EXERCISE OBJECTIVE: Somewhere below is a line with "let i := x.accBase" and, later, a line with "if addr = 0x2814"; repeat those two lines and all the lines between them, exactly as they are.

+===+

/-- Intervals open at the pour of epoch 0 (R298, R313, R315): a run that begins inside an interval gives GAP and PARTIAL; the part
metered by the run before gives a record with PARTIAL. -/
def State.startMetering (s : State) : State :=
  let x := s.live.nrg
  let old := x.newest
  let s := s.modNrg fun y => { y with
    run := true, capturedAt := s.now
    groups := (List.range 8).filterMap fun g => if s.live.cst.groupRec g = [] then none else
      some (g, { seams := (tget x.groups g {}).seams, periodAt := s.now })
    heats := (List.range 64).filterMap fun m => if s.live.cst.heatRec m = [] then none else
      some (m, { lastCount := (s.chan (u8 (s.live.cst.heatRec m) 1)).count, lastAt := some s.now }) }
  -- an interval that the copy left open and that did not get its record
  let s := match old with
    | some f =>
        let uns := fun (i : Interval) => if !f.closed ∧ i.startS ≤ f.counts / 32768 ∧ f.counts / 32768 < i.endS then 32 else 0
        let rec_ := fun kind (p : Nat × Interval) => ({ seq := 0, kind := kind, unit := p.1, runId := f.runId, closeEpoch := f.epoch
                                                        iv := { p.2 with flags := p.2.recFlags (1 ||| uns p.2) } } : IRec)
        s.modNrg fun y => { y with closedRecs := y.closedRecs ++ f.groups.map (rec_ 1) ++ f.meters.map (rec_ 2) }
    | none => s
  s.live.cst.units.foldl (fun s u =>
    let iv := openInterval (s.live.cst.intervalS u.1 u.2) s.calSec s.live.epc.epoch 0
    let gap := if iv.startS < s.calSec ∨ 0 < s.calSub then 65 else 0
    s.modNrg fun y => y.setInterval u.1 u.2 (some { iv with flags := gap })) s

/-! Clearing (R323). -/

/-- The accumulators of a target: those the table of R295 gives the group or the meter, or all 384 that the device keeps. -/
def clearTargets (target unit : Nat) : List Nat :=
  if target = 0 then (List.range 10).map fun k => 16 * unit + k
  else if target = 1 then (List.range 4).map fun k => 128 + 4 * unit + k
  else List.range 384

/-- A clear accepted: values journalled and set to 0, open intervals closed with CLEARED, the generation counts, a save follows. -/
def State.clearAccs (s : State) (target unit : Nat) : State :=
  let s := (clearTargets target unit).foldl (fun s i =>
    (s.journal 15 (leBytes 2 i ++ leBytes 10 (tget s.live.nrg.accs i 0))).modNrg fun x => { x with accs := tdel x.accs i }) s
  let s := s.live.cst.units.foldl (fun s u =>
    if target = 2 ∨ (target = 0 ∧ u = (1, unit)) ∨ (target = 1 ∧ u = (2, unit)) then s.nextInterval u.1 u.2 3 1 else s) s
  s.modNrg fun x => { x with clearGen := (x.clearGen + 1) % 65536, clearedSeen := true, saveDue := true }

/-- A clear is accepted by its fields (R323): TARGET, UNIT and CONFIRM. -/
def Nrg.clearOk (x : Nrg) (w : Word) : Bool :=
  field w 1 0 ≠ 3 && (field w 1 0 ≠ 0 || field w 7 2 < 8) && field w 31 16 = (x.clearGen + 1) % 65536

/-- The word of a clear. -/
def clearWord (target unit confirm : Nat) : Word := pack [(0, 2, target), (2, 6, unit), (16, 16, confirm)]

/-! Registers. -/

/-- The 96 bytes of an interval record (R315). -/
def IRec.bytes (r : IRec) : Bytes :=
  let i := r.iv
  let b := leBytes 4 r.seq ++ leBytes 1 r.kind ++ leBytes 1 r.unit ++ leBytes 2 i.flags ++ leBytes 4 r.runId.toNat
    ++ leBytes 4 (i.meteredNs / 1000000) ++ leBytes 8 i.startS ++ leBytes 8 i.openEpoch ++ leBytes 8 r.closeEpoch
    ++ leBytes 8 i.fwd ++ leBytes 8 i.rev ++ leBytes 8 i.aux1 ++ leBytes 8 i.aux2
    ++ leBytes 8 (i.firstRev.getD (2 ^ 64 - 1)) ++ leBytes 2 i.reversals ++ leBytes 2 (min 65535 (i.faultNs / 1000000000))
    ++ leBytes 4 i.seams ++ leBytes 4 0
  b ++ leBytes 4 (crc32 b)

/-- IREC_SEQ of the oldest and newest record in the ring. -/
def Nrg.firstSeq (x : Nrg) : Nat := match x.ring with
  | r :: _ => r.seq
  | [] => x.nextSeq
def Nrg.lastSeq (x : Nrg) : Nat := match x.ring.getLast? with
  | some r => r.seq
  | none => x.nextSeq - 1

/-- The group registers at 0x2900. -/
def readGroup (k : Core) (g r : Nat) : Word :=
  let m := tget k.nrg.groups g {}
  let gain := fun i => (tget m.inputs i {}).gain
  let mode := u8 (k.cst.groupRec g) 20
  let gn := fun i => if mode = 0 then gain i else mode - 1
  -- the order of the registers against the codes of R312
  let order := [2, 3, 4, 5, 6, 7, 8, 9, 0, 1, 14, 10, 11, 12, 13]
  if k.cst.groupRec g = [] then 0
  else if r < 15 then tget m.vals (order.getD r 0) 0
  else pack [(0, 1, 1), (1, 1, m.valid.toNat), (2, 1, m.noRef.toNat), (3, 2, m.refPhase), (5, 2, gn 0), (7, 2, gn 1), (9, 2, gn 2),
    (11, 2, gn 3), (13, 1, m.neutral.toNat), (16, 16, m.seams)]

/-- The heat meter registers at 0x2E00. -/
def readHeat (k : Core) (m r : Nat) : Word :=
  let x := tget k.nrg.heats m {}
  if k.cst.heatRec m = [] then 0
  else if r = 4 then x.quantity 0
  else pack [(0, 1, 1), (1, 1, (k.heatValid m).toNat), (2, 3, k.heatCode m), (5, 1, x.reverse.toNat), (6, 1, x.dtLow.toNat),
    (16, 16, x.reversals)]

/-- The NRG_ registers at 0x2800. -/
def readNrg (k : Core) (addr : Nat) : Word :=
  let x := k.nrg
  let u := x.unsaved.getD {}
  match addr with
  | 0x2800 => pack [(0, 1, x.run.toNat), (1, 1, x.unsaved.isSome.toNat), (2, 1, x.framInit.toNat), (3, 1, x.single.isSome.toNat),
      (4, 1, x.seamSeen.toNat), (5, 1, x.neutralSeen.toNat), (6, 1, x.failSeen.toNat), (7, 1, x.clearedSeen.toNat)]
  | 0x2804 => pack (((List.range 8).map fun g => (g, 1, (k.cst.groupRec g ≠ [] : Bool).toNat))
      ++ [(8, 7, ((List.range 64).filter fun m => k.cst.heatRec m ≠ []).length)])
  | 0x2808 => pack ((List.range 32).map fun m => (m, 1, (k.cst.heatRec m ≠ [] : Bool).toNat))
  | 0x280C => pack ((List.range 32).map fun m => (m, 1, (k.cst.heatRec (32 + m) ≠ [] : Bool).toNat))
  | 0x2810 => word x.clearGen
  | 0x281C => pack [(0, 12, x.lastUs), (12, 12, x.maxUs), (24, 5, x.spares)]
  | 0x2820 => word x.saveFail
  | 0x2824 => pack [(0, 9, x.accBase), (9, 1, x.accBank.toNat)]
  | 0x2828 => lo32 x.saveEpoch
  | 0x282C => hi32 x.saveEpoch
  | 0x2B00 => word x.firstSeq
  | 0x2B04 => word x.lastSeq
  | 0x2B08 => word x.irecSel
  | 0x2B70 => word x.hmSel
  | 0x2B74 => if k.cst.heatRec x.hmSel = [] then 0 else (tget x.heats x.hmSel {}).quantity 1
  | 0x2B78 => if k.cst.heatRec x.hmSel = [] then 0 else (tget x.heats x.hmSel {}).quantity 2
  | 0x2B7C => if k.cst.heatRec x.hmSel = [] then 0 else (tget x.heats x.hmSel {}).quantity 3
  | 0x2B80 => if k.cst.heatRec x.hmSel = [] then 0 else (tget x.heats x.hmSel {}).quantity 5
  | 0x2BC0 => pack [(0, 1, x.unsaved.isSome.toNat), (1, 1, u.noTime.toNat), (2, 1, u.clamped.toNat)]
  | 0x2BC4 => lo32 u.startEpoch
  | 0x2BC8 => hi32 u.startEpoch
  | 0x2BCC => lo32 u.endEpoch
  | 0x2BD0 => hi32 u.endEpoch
  | 0x2BD4 => u.runId
  | 0x2BD8 => word u.ms
  | 0x2BDC => lo32 u.timeS
  | 0x2BE0 => hi32 u.timeS
  | _ =>
    if 0x2900 ≤ addr ∧ addr < 0x2B00 then readGroup k ((addr - 0x2900) / 0x40) ((addr - 0x2900) % 0x40 / 4)
    else if 0x2B10 ≤ addr ∧ addr < 0x2B70 then
      match x.ring.find? fun r => r.seq = x.irecSel with
      | some r => wordAt r.bytes ((addr - 0x2B10) / 4)
      | none => 0
    else if 0x2C00 ≤ addr ∧ addr < 0x2E00 then
      let i := x.accBase + (addr - 0x2C00) / 0x10
      let v := if 384 ≤ i then 0 else if x.accBank then tget x.estimates i 0 else tget x.accs i 0
      match addr % 0x10 with
      | 0x0 => word v
      | 0x4 => word (v / 2 ^ 32)
      | 0x8 => pack [(0, 16, v / 2 ^ 64)]
      | _ => pack [(0, 1, (k.cst.accConfigured i).toNat), (1, 1, (k.cst.accConfigured i &&
          (if i < 128 then !(tget x.groups (i / 16) {}).valid else !k.heatValid ((i - 128) / 4))).toNat)]
    else if 0x2E00 ≤ addr then readHeat k ((addr - 0x2E00) / 8) (addr % 8)
    else 0

/-- A staged write of an NRG_ register is accepted by value (R39, R323). A standby does not check CONFIRM. -/
def State.checkNrg (s : State) (addr : Nat) (w : Word) : Bool :=
  if addr = 0x2814 then s.live.nrg.clearOk w else if addr = 0x2824 then field w 8 0 < 384 else true

/-- A staged write of an NRG_ register at its commit. -/
def State.commitNrg (s : State) (addr : Nat) (w : Word) : State :=
  match addr with
  | 0x2800 => s.modNrg fun x => { x with
      seamSeen := x.seamSeen && !bit w 4, neutralSeen := x.neutralSeen && !bit w 5, failSeen := x.failSeen && !bit w 6
      clearedSeen := x.clearedSeen && !bit w 7 }
  | 0x2814 => s.clearAccs (field w 1 0) (field w 7 2)
  | 0x2818 =>
    let s1 := if bit w 0 then s.modNrg fun x => { x with
      saveFail := 0, maxUs := 0, groups := x.groups.map fun p => (p.1, { p.2 with seams := 0 }) } else s
    if bit w 1 then s1.modNrg fun x => { x with unsaved := none } else s1
  | 0x2824 => s.modNrg fun x => { x with accBase := field w 8 0, accBank := bit w 9 }
  | 0x2B08 => s.modNrg fun x => { x with irecSel := w.toNat }
  | 0x2B70 => s.modNrg fun x => { x with hmSel := field w 5 0 }
  | _ => s

end Sys2Proof.Machine
end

+===+

EXERCISE RESULT:
      let i := x.accBase + (addr - 0x2C00) / 0x10
      let v := if 384 ≤ i then 0 else if x.accBank then tget x.estimates i 0 else tget x.accs i 0
      match addr % 0x10 with
      | 0x0 => word v
      | 0x4 => word (v / 2 ^ 32)
      | 0x8 => pack [(0, 16, v / 2 ^ 64)]
      | _ => pack [(0, 1, (k.cst.accConfigured i).toNat), (1, 1, (k.cst.accConfigured i &&
          (if i < 128 then !(tget x.groups (i / 16) {}).valid else !k.heatValid ((i - 128) / 4))).toNat)]
    else if 0x2E00 ≤ addr then readHeat k ((addr - 0x2E00) / 8) (addr % 8)
    else 0

/-- A staged write of an NRG_ register is accepted by value (R39, R323). A standby does not check CONFIRM. -/
def State.checkNrg (s : State) (addr : Nat) (w : Word) : Bool :=
  if addr = 0x2814 then s.live.nrg.clearOk w else if addr = 0x2824 then field w 8 0 < 384 else true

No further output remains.